══ Task input ══

/-! ## Registers, reset, memories -/

/-- R40, R230: after reset, and after a reset event in any state, `NCH` reads 2 and every other register 0, and no byte
of a memory holds what was written before: the reset event drops the contents, where R62 reads otherwise (the model's
choice, log 8). The source stays where it was (R231). -/
def Obligations.ResetGivesEveryRegisterItsValue : Prop :=
  (∀ reg, reg < 15 → State.reset.readReg reg = some (if reg = 0 then 2 else 0)) ∧
  ∀ s : State,
    (∀ reg, reg < 15 → s.resetCore.readReg reg = some (if reg = 0 then 2 else 0)) ∧
    (∀ sp, s.resetCore.mem sp = []) ∧ s.resetCore.src = s.src

/-- R30: what a host write of each register number does: the four staging registers take it, a read-only register is left
as it was, a number above 14 is refused. A register narrower than the value takes its low bits (the model's inference,
log 11); the write of `CMD` is `StepRunsTheCommandWritten`'s. -/
def Obligations.HostWritesReachOnlyTheStagingRegisters : Prop :=
  ∀ (s : State) (reg : Nat) (v : Word64) (rest : List HostAction), s.agent.todo = .wr reg v :: rest →
    let p := { s with agent := { s.agent with todo := rest } }
    (reg = 1 → step s = .next { p with regs := { p.regs with cfgSrate := v.setWidth 32 } }) ∧
    (reg = 2 → step s = .next { p with regs := { p.regs with cfgLsbf := v.getLsbD 0 } }) ∧
    (reg = 3 → step s = .next { p with regs := { p.regs with cfgTotal := v } }) ∧
    (reg = 4 → step s = .next { p with regs := { p.regs with cfgBlksz := v.setWidth 32 } }) ∧
    ((reg = 0 ∨ 5 ≤ reg ∧ reg ≤ 11 ∨ reg = 13 ∨ reg = 14) → step s = .next p) ∧
    (15 ≤ reg → step s = .refused (.reservedRegister reg))

/-- R30, R26, R28, R35: the value a read of each register number shows; a read changes nothing else. `RD RESULT -> r`
(R97) puts `RESULT` in the host's variable `r` as well. That the value shown is kept, in `shown`, is the model's choice
(log 26). -/
def Obligations.HostReadsEveryRegister : Prop :=
  ∀ (s : State) (a : HostAction) (rest : List HostAction), s.agent.todo = a :: rest →
    (∀ reg, a = .rd reg → 15 ≤ reg → step s = .refused (.reservedRegister reg)) ∧
    (a = .rdResultToR → step s = .next { s with agent := { s.agent with
      todo := rest, r := s.regs.result.toNat, shown := s.regs.result.setWidth 64 } }) ∧
    (∀ reg, a = .rd reg → reg < 15 → step s = .next { s with agent := { s.agent with
      todo := rest
      shown := BitVec.ofNat 64 <| match reg with
        | 0 => 2
        | 1 => s.regs.cfgSrate.toNat
        | 2 => s.regs.cfgLsbf.toNat
        | 3 => s.regs.cfgTotal.toNat
        | 4 => s.regs.cfgBlksz.toNat
        | 5 => s.regs.fmtSrate.toNat
        | 6 => s.regs.fmtLsbf.toNat
        | 7 => s.regs.fmtTotal.toNat
        | 8 => s.regs.rdBlksz.toNat
        | 9 => s.regs.rdFilled.toNat
        | 10 => s.regs.rdPos.toNat
        | 11 => s.regs.rdEmitted.toNat
        | 13 => s.regs.result.toNat
        | 14 => s.regs.statusErr.toNat
        | _ => 0 } })

/-- R38, R62, R71: bytes the host loads into `CH[c]` or `OUT` are there when it reads them back; every other byte of
every memory is as it was. R96 says only that the bytes read are shown: that they are kept in `agent.seen` is the model's
choice (log 26). -/
def Obligations.HostLoadsAreReadBack : Prop :=
  ∀ (s : State) (sp : HostSpace) (addr : Nat) (bytes : List Byte),
    addr + bytes.length ≤ s.build.size sp.space →
    ∃ t, hostAct (.ld sp addr bytes) s = .next t ∧
      hostAct (.st sp addr bytes.length) t = .next { t with agent := { t.agent with seen := bytes } } ∧
      ∀ (sq : Space) (a : Nat), sq ≠ sp.space ∨ a < addr ∨ addr + bytes.length ≤ a →
        t.readByte sq a = s.readByte sq a

/-! ## The host's procedures -/

/-- R172, R173, R174: a container parses exactly when every magic tag and every checked field is as required, at the
offsets of R172; what it yields are those fields, and its first raw sample byte is at `S1 + S2 + 12` from its start (the
sizes' lower bounds are the model's, log 16). -/
def Obligations.ParserAcceptsTheProfileOnly : Prop :=
  ∀ (p : ContainerProfile) (src : Source) (top first : Nat) (f : StreamFormat),
    parseContainer p src top = .ok (f, first) ↔
    ∃ s1 s2 s3 bits, field src top 4 = .ok p.tagA.toNat ∧ field src (top + 4) 8 = .ok s1 ∧ 12 ≤ s1 ∧
      field src (top + s1) 4 = .ok p.tagB.toNat ∧ field src (top + s1 + 4) 8 = .ok s2 ∧ 48 ≤ s2 ∧
      field src (top + s1 + 12) 4 = .ok 1 ∧ field src (top + s1 + 16) 4 = .ok 0 ∧
      field src (top + s1 + 20) 4 = .ok 2 ∧ field src (top + s1 + 24) 4 = .ok 2 ∧ f.numChannels = 2 ∧
      field src (top + s1 + 28) 4 = .ok f.samplingRate ∧ (f.samplingRate = 2822400 ∨ f.samplingRate = 5644800) ∧
      field src (top + s1 + 32) 4 = .ok bits ∧ (bits = 1 ∧ f.isLsbFirst = true ∨ bits = 8 ∧ f.isLsbFirst = false) ∧
      field src (top + s1 + 36) 8 = .ok f.totalSamples ∧ field src (top + s1 + 44) 4 = .ok f.blockSize ∧
      field src (top + s1 + s2) 4 = .ok p.tagC.toNat ∧ field src (top + s1 + s2 + 4) 8 = .ok s3 ∧
      s3 ∉ p.rejectedSizes ∧ first = top + s1 + s2 + 12

/-- R174, R205, R173: "the first bad field decides the failure". A wrong tag is what is reported, whatever stands after it or
is cut short there, in each of the three chunks. -/
def Obligations.TheFirstBadTagDecides : Prop :=
  ∀ (p : ContainerProfile) (src : Source) (top : Nat),
    (∀ m, field src top 4 = .ok m → m ≠ p.tagA.toNat → parseContainer p src top = .error .topMagic) ∧
    ∀ s1, field src top 4 = .ok p.tagA.toNat → field src (top + 4) 8 = .ok s1 → 12 ≤ s1 →
      (∀ m, field src (top + s1) 4 = .ok m → m ≠ p.tagB.toNat → parseContainer p src top = .error .formatMagic) ∧
      ∀ s2 f m, field src (top + s1) 4 = .ok p.tagB.toNat → field src (top + s1 + 4) 8 = .ok s2 → 48 ≤ s2 →
        parseFormat src (top + s1) = .ok f → field src (top + s1 + s2) 4 = .ok m → m ≠ p.tagC.toNat →
        parseContainer p src top = .error .dataMagic

/-- R175, R181, R215: a parse failure ends the run with a FormatError, and no `INIT` and no `READ` runs on that source
after it. The form of the refusal is the model's choice (log 10), and so is that it comes before the one for a count above
`CH_CAP` (log 24). -/
def Obligations.FailedParseSpoilsTheSource : Prop :=
  ∀ (s : State) (e : ParseError) (rest : List HostAction), s.agent.todo = .openContainer :: rest →
    s.agent.phase = .init → parseContainer s.agent.profile s.src s.src.cursor = .error e →
    ∃ t, step s = .next t ∧ t.agent.phase = .terminated (.formatError e) ∧ t.agent.todo = [] ∧
      t.regs = s.regs ∧ exec .init t = .refused .sourceDiscarded ∧
      ∀ n, exec (.read n) t = .refused .sourceDiscarded

/-- R176, R181: after a parse that succeeds the host's next five actions leave the parsed values active, the source at
the first raw sample byte, and the host in `Negotiating` one action later. The parse, the five and the one are seven steps
of this model (log 1). -/
def Obligations.SuccessfulParseConfiguresTheCore : Prop :=
  ∀ (s : State) (f : StreamFormat) (first : Nat) (rest : List HostAction), s.agent.todo = .openContainer :: rest →
    s.agent.phase = .init → s.src.discarded = false →
    parseContainer s.agent.profile s.src s.src.cursor = .ok (f, first) → f.blockSize ≤ s.build.blkszMax →
    ∃ t, Sys2Proof.core.run 7 s = .next t ∧ t.agent.phase = .negotiating ∧ t.agent.todo = rest ∧
      t.src = { s.src with cursor := first, fit := true } ∧
      t.regs.fmtSrate.toNat = f.samplingRate ∧ t.regs.fmtLsbf = f.isLsbFirst ∧
      t.regs.fmtTotal.toNat = f.totalSamples ∧ t.regs.rdBlksz.toNat = f.blockSize ∧
      t.regs.cfgSrate = t.regs.fmtSrate ∧ t.regs.cfgLsbf = t.regs.fmtLsbf ∧ t.regs.cfgTotal = t.regs.fmtTotal ∧
      t.regs.cfgBlksz = t.regs.rdBlksz ∧ f.numChannels = 2 ∧ t.regs.rdFilled = 0 ∧ t.regs.rdPos = 0 ∧
      t.regs.rdEmitted = 0 ∧ t.regs.result = 0 ∧ t.regs.statusErr = 0

/-- R185: entering `Terminated`, on whatever path, the host gives up its script and releases everything it holds, the last
acquired first; the sink is closed and the source yields nothing more (what a released source does is the model's choice,
log 26). -/
def Obligations.TerminationReleasesEverything : Prop :=
  ∀ (s t : State) (o : RunOutcome), (∀ o', s.agent.phase ≠ .terminated o') → step s = .next t →
    t.agent.phase = .terminated o →
    t.agent.todo = [] ∧ t.agent.held = [] ∧ t.agent.released = s.agent.released ++ s.agent.held ∧
      t.sink.config = none ∧ ∀ k, t.src.read k = some ([], t.src)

═══

◆ **About this task**
What is the number of lines in the entries above that contain the string "some"? Reply with the number and nothing more.

◆ **Result**
3